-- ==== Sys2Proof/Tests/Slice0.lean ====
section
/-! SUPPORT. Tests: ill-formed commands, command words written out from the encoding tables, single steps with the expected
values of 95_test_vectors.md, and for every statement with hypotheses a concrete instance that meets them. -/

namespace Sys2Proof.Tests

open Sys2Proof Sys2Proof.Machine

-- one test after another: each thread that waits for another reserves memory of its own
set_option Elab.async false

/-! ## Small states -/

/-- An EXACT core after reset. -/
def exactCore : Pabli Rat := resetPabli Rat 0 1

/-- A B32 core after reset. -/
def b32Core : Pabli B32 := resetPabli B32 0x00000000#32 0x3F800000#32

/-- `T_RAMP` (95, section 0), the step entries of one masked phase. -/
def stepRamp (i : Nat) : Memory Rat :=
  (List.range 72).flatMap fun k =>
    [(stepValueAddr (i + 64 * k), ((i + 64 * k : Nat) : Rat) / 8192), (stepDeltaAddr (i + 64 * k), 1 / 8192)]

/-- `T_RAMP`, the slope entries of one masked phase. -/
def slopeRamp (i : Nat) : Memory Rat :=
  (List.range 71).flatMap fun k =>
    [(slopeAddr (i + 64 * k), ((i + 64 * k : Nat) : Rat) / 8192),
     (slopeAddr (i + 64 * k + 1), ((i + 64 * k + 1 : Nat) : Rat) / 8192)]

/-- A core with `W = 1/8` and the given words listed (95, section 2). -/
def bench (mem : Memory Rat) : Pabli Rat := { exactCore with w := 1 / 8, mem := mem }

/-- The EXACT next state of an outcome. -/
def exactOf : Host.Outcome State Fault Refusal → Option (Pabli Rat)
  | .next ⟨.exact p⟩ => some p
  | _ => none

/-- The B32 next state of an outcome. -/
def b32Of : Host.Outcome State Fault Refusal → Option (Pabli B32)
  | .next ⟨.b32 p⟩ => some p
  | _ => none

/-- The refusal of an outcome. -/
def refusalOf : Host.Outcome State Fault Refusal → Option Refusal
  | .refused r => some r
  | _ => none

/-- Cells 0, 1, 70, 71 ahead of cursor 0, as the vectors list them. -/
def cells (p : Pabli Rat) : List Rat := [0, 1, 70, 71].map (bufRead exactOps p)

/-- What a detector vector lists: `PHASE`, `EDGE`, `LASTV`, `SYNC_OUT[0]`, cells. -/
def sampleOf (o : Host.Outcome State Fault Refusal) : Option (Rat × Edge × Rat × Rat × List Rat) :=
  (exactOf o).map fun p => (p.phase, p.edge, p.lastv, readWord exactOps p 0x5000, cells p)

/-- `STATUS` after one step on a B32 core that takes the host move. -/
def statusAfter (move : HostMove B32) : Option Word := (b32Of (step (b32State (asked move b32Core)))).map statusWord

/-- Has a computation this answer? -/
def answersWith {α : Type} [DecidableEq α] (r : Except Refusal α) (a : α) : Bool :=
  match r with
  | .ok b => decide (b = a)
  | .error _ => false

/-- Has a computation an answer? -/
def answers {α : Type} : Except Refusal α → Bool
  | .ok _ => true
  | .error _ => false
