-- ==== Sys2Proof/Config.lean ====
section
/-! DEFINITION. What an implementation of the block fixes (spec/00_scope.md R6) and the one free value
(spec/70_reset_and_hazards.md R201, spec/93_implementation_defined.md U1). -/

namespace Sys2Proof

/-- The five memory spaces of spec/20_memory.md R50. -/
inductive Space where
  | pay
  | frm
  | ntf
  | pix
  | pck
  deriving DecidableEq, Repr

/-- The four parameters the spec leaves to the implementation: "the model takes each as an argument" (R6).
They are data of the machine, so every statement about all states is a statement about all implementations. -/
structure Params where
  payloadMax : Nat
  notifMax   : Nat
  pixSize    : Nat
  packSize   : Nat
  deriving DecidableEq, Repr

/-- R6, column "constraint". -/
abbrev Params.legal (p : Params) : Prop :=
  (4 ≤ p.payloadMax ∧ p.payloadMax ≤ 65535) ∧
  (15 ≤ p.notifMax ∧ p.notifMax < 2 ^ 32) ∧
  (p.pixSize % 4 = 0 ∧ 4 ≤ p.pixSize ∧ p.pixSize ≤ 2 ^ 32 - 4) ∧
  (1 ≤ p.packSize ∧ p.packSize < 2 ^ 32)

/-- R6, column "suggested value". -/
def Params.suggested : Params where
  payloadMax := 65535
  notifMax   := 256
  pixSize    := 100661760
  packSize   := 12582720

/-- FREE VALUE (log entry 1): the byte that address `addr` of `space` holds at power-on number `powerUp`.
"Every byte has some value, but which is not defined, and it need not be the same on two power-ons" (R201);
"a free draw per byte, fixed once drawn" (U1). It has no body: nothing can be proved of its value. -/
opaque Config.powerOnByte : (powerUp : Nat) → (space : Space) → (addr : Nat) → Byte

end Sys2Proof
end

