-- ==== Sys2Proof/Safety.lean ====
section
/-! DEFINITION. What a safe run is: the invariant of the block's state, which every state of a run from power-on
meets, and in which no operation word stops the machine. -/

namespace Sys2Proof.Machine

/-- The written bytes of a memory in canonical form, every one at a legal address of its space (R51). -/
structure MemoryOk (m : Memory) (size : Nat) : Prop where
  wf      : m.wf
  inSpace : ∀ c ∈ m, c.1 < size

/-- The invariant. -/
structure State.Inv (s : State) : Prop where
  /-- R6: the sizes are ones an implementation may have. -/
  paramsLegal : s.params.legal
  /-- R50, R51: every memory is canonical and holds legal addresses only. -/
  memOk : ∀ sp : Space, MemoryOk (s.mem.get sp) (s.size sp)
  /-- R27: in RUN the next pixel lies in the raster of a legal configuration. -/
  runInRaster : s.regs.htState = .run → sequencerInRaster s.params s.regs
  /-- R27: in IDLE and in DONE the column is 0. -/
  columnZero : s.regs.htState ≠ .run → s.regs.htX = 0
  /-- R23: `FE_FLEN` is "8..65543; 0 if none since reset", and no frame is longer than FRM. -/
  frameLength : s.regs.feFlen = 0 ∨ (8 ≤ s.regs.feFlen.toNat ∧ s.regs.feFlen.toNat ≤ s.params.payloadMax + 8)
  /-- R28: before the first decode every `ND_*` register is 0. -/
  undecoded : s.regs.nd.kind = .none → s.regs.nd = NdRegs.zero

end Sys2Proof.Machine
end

= = = =

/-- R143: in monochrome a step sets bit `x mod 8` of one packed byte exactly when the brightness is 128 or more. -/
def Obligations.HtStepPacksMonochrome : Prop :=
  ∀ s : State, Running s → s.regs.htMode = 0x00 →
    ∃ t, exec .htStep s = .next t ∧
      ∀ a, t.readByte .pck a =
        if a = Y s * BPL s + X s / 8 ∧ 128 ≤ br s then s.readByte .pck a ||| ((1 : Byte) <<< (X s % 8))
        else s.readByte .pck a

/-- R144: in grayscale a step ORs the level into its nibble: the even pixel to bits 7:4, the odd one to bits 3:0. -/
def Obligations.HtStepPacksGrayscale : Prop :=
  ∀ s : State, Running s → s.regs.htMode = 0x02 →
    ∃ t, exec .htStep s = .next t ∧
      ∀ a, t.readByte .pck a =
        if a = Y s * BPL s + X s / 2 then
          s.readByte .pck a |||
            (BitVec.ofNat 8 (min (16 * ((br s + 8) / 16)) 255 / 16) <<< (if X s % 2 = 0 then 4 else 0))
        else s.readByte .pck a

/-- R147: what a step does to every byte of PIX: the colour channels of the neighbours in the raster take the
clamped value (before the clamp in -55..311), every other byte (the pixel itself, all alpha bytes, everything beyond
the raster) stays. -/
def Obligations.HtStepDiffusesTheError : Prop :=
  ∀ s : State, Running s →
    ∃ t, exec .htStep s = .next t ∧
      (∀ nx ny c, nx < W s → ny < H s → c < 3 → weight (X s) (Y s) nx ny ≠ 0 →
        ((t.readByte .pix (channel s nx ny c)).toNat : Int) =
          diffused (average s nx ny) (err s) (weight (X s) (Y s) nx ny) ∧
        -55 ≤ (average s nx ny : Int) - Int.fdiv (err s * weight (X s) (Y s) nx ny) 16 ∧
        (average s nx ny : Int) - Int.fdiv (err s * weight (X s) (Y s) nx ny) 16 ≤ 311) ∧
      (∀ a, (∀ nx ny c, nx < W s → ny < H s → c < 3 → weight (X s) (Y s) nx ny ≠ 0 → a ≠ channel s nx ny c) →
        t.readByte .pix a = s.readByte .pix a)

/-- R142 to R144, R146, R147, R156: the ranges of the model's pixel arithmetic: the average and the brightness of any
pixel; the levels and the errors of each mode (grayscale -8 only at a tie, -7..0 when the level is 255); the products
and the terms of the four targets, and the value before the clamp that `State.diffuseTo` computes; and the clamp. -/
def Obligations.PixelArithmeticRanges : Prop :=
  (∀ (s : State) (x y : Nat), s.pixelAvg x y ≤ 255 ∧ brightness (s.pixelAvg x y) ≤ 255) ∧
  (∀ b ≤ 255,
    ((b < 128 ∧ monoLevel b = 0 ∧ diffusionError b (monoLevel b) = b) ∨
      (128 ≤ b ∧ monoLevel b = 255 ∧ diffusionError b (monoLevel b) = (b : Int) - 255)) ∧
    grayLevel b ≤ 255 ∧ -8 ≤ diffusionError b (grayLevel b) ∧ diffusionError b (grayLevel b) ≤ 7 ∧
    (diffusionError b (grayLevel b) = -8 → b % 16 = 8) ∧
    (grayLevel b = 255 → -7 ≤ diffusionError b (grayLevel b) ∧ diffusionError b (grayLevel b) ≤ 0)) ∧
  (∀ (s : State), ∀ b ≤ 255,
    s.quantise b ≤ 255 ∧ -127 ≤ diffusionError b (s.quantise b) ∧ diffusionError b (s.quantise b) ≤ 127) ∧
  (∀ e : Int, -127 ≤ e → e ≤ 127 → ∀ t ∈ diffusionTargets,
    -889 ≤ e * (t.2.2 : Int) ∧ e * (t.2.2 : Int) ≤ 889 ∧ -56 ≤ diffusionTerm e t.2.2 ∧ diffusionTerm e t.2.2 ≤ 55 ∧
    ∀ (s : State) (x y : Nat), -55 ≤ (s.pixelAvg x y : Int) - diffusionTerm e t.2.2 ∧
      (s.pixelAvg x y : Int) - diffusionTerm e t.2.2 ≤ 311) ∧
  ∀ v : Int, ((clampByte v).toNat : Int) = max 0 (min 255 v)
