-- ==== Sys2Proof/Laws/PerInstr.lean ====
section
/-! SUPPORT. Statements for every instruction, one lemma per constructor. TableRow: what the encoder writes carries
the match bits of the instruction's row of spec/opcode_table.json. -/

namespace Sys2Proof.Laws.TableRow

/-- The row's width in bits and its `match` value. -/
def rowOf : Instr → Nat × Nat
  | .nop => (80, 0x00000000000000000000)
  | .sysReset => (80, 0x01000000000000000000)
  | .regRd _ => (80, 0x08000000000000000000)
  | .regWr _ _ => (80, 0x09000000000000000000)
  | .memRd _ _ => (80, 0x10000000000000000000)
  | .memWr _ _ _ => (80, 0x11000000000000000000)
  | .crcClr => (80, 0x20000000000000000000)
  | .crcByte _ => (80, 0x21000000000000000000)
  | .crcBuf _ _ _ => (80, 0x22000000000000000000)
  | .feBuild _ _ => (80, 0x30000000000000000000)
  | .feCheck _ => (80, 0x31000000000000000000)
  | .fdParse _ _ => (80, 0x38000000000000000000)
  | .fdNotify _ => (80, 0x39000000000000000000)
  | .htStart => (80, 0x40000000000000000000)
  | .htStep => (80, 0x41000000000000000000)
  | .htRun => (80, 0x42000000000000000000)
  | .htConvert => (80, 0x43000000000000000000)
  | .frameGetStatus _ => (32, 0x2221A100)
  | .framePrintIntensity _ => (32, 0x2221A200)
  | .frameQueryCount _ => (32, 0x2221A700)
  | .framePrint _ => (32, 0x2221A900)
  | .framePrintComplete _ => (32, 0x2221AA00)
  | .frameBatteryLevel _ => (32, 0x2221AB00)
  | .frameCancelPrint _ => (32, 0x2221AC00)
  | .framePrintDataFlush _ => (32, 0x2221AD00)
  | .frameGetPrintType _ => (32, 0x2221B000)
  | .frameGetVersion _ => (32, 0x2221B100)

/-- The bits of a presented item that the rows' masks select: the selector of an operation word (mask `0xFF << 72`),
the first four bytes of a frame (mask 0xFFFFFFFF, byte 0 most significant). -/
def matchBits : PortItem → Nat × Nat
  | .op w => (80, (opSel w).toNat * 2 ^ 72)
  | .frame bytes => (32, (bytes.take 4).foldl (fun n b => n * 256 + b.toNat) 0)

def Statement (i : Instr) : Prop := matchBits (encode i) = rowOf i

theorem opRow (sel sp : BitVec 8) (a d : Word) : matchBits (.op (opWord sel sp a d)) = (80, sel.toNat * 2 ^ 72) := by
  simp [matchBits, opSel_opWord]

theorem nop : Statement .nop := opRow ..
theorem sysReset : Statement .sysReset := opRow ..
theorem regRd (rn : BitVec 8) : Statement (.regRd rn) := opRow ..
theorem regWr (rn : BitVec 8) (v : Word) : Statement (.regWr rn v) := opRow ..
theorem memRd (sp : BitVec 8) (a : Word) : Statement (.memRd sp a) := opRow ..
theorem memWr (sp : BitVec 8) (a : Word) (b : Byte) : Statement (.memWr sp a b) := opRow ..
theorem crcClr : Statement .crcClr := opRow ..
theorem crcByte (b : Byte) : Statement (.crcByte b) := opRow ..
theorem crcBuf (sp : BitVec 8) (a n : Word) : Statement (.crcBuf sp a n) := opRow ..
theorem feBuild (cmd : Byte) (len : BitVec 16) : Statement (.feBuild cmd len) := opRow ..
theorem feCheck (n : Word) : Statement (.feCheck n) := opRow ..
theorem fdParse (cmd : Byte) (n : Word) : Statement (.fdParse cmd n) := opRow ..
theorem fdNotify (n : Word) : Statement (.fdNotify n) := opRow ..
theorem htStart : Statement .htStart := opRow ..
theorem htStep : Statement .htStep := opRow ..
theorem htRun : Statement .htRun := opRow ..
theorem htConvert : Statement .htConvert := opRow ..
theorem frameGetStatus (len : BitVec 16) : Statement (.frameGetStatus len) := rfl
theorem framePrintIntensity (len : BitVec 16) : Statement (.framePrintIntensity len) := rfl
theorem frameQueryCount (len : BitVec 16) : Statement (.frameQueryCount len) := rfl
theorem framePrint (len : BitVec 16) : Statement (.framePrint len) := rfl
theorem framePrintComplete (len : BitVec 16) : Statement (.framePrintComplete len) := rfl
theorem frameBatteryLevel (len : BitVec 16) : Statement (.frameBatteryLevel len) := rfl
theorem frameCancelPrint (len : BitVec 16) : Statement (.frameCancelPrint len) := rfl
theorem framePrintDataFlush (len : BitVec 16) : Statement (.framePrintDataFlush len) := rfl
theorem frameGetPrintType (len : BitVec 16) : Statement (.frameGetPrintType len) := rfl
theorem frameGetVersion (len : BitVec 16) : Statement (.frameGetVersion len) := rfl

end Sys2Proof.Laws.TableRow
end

= = = =

→ HOW TO COMPLETE THIS TASK
Retype only the stretch of lines above starting at the one with "(List.range 72).flatMap fun k =>" and stopping at the one with "[(slopeAddr (i +", exactly as written, with both kept.

→ EXERCISE ANSWER
  (List.range 72).flatMap fun k =>
    [(stepValueAddr (i + 64 * k), ((i + 64 * k : Nat) : Rat) / 8192), (stepDeltaAddr (i + 64 * k), 1 / 8192)]

/-- `T_RAMP`, the slope entries of one masked phase. -/
def slopeRamp (i : Nat) : Memory Rat :=
  (List.range 71).flatMap fun k =>
    [(slopeAddr (i + 64 * k), ((i + 64 * k : Nat) : Rat) / 8192),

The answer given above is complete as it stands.